This question uses the windspeed.csv data set uploaded to Canvas. The data
set shows the average wind speed in knots for each month in 2018 and 2019, and
the number of claims received in each month.
(i) Construct a scatterplot of the data and comment on the nature of the
relationship between wind speed and the number of claims. [5]
(ii) Perform any necessary transformation of the data, and construct a linear model
of the relationship between wind speed and number of claims.

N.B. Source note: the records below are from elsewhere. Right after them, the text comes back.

-- ==== Sys2Proof/Certificates/Slice0/Obligations.lean ====
section
/-! DEFINITION. The statements for the provers, family by family. -/

open Sys2Proof Sys2Proof.Machine

/-! ### The block as a whole -/

/-- 00_scope (the commands): a step carries out the command at the front of the queue, with the queue's rest. On an
empty queue it is one idle cycle of D3, which is the model's choice (log entry 2). -/
def Obligations.StepRunsFront : Prop :=
  (∀ (c : Instr) (rest : List Instr) (s : State), step { s with pending := c :: rest } = exec c { s with pending := rest }) ∧
  ∀ s : State, s.pending = [] → step s = .next (tick s)

/-- Every step answers a next state, whatever the command and the state, and takes the front command alone from the
queue: no command of this block faults, is refused or queues another (log entry 1). -/
def Obligations.StepGoesOn : Prop :=
  ∀ s : State, ∃ t, step s = .next t ∧ t.pending = s.pending.tail

/-- R58, R245, R337, R340: what a cold reset leaves before the ROM runs: every rail and output off, every pin hi-Z and
WAKE_OUT released, flow 4095 as it is fixed and no other flow configured, C0.t0 running the ROM in single mode and
every other thread held, every owner tag 0xFF, no violation counted, no seed applied, the memories in canonical form.
-/
def Obligations.ResetState : Prop :=
  let s := State.reset
  (∀ j, (vget s.pow.rails j).en = false) ∧ (∀ b, (vget s.pow.bayOut b).on = false) ∧ (∀ n, (chan s n).drive = .hiZ) ∧
  s.sys.wakeoutSw = false ∧ s.sys.pulse = false ∧
  (flow s 4095 = { en := true, world := true, kind := 0, prio := 6, weight := 16, credits := 32 }) ∧
  (∀ f, f ≠ 4095 → (flow s f).en = false) ∧
  (thr s 0).run = .running ∧ (∀ t, t ≠ 0 → (thr s t).run = .held) ∧
  (Machine.core s 0).single = true ∧ (∀ c, c ≠ 0 → (Machine.core s c).single = false) ∧
  s.cores.vbaseE = 0 ∧ s.cores.vbaseC = 0 ∧ (∀ t, vget s.guard.towner t = 0xFF) ∧ (∀ k, vget s.guard.vcnt k = 0) ∧
  s.seed.applied = false ∧ memoriesWf s.mem = true ∧ s.pending = []

/-- The four memories stay in canonical form through every step, so that equal contents are equal data (log entry 4).
-/
def Obligations.StepKeepsMemoryForm : Prop :=
  ∀ s t : State, memoriesWf s.mem = true → step s = .next t → memoriesWf t.mem = true

/-- R106, R110: no step of the machine unblows a fuse, and none changes the PUF helper data of program flash. -/
def Obligations.FusesAndHelperDataStand : Prop :=
  ∀ s t : State, memoriesWf s.mem = true → step s = .next t →
    fusesWithin s.fuse.array t.fuse.array ∧ pufHelper t = pufHelper s

/-- R107: the lifecycle that the fuse view shows, with a copied field blown when at least two of its three copies are,
and a thermometer field: its highest blown bit plus one, whatever the bits below it, or 0 with no bit blown. -/
def Obligations.LifecycleAndThermometers : Prop :=
  (∀ v : BitVec 4096, (scrapped v = true → lifecycle v = .scrapped) ∧
    (scrapped v = false → fielded v = true → lifecycle v = .fielded) ∧
    (scrapped v = false → fielded v = false → lifecycle v = .store)) ∧
  ∀ (v : BitVec 4096) (lo n : Nat),
    ((∀ k, k < n → fuseBit v (lo + k) = false) → thermometer v lo n = 0) ∧
    ∀ k, k < n → fuseBit v (lo + k) = true → (∀ j, k < j → j < n → fuseBit v (lo + j) = false) → thermometer v lo n = k + 1

/-! ### Encodings (14) -/

/-- R300 to R319: no bit of an instruction's encoding is dropped: the word of every well-formed instruction decodes to
it, with every operand as it was. -/
def Obligations.CoreWordRoundTrip : Prop :=
  ∀ (i : Instr) (w : Word), i.wf = true → encodeCore i = some w → ∃ t : Thread, decodeCore t w = some i

/-- R300, R301, R303, R308, R319: words written out from the tables decode to the instructions they stand for, and the
all-zero word, an unlisted FN, a field that must be zero and is not, and a BMOV of one register to itself to none. -/
def Obligations.CoreWordExamples : Prop :=
  decodeCore 0 0x2CA04000 = some (.lui 0 5 0x4000) ∧ decodeCore 0 0x18A52C00 = some (.ori 0 5 5 0x2C00) ∧
  decodeCore 3 0x04E43002 = some (.and 3 7 4 6) ∧ decodeCore 0 0x68E50040 = some (.sw 0 7 5 0x40) ∧
  decodeCore 5 0xFD200000 = some (.tdone 5 0) ∧ decodeCore 0 0xE0880520 = some (.tmma 0 2 0 1 9) ∧
  decodeCore 0 0 = none ∧ decodeCore 0 0x04E43012 = none ∧ decodeCore 0 0x2CA14000 = none ∧ decodeCore 0 0xC0421800 = none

Briefly justify your
choice of data transformation, if any. [5]
(iii) Construct a scatterplot of your transformed data and add the line of regression calculated in (ii). [2]
(iv) Obtain the 95% confidence interval for the expected number of claims in months
with average wind speed 4.123 knots. [4]
[Total 16 Marks]
Consider the output below to compare
insurdata <- read.csv(“Windspeed.csv”, header=TRUE)
Wind <- insurdata[,2]
Claims <- insurdata[,3]
(i)
plot(Wind, Claims)
(ii)
Take logs to fit linear model
plot(Wind, log(Claims))
linearmodel <- lm(log(Claims)~Wind)
summary(linearmodel)
We can fit a linear model to the data without taking logs
wrongmodel <- lm(Claims~Wind)
summary(wrongmodel)
(iii)
plot(Wind,log(Claims))
abline(linearmodel)
plot(Wind, Claims)
abline(wrongmodel)
(iv)
newdata <- data.frame(Wind=4.123)
logans <- predict(linearmodel, newdata)
confint <- predict(linearmodel, newdata, interval=”confidence”, level=0.95)
answer <- exp(confint)
answer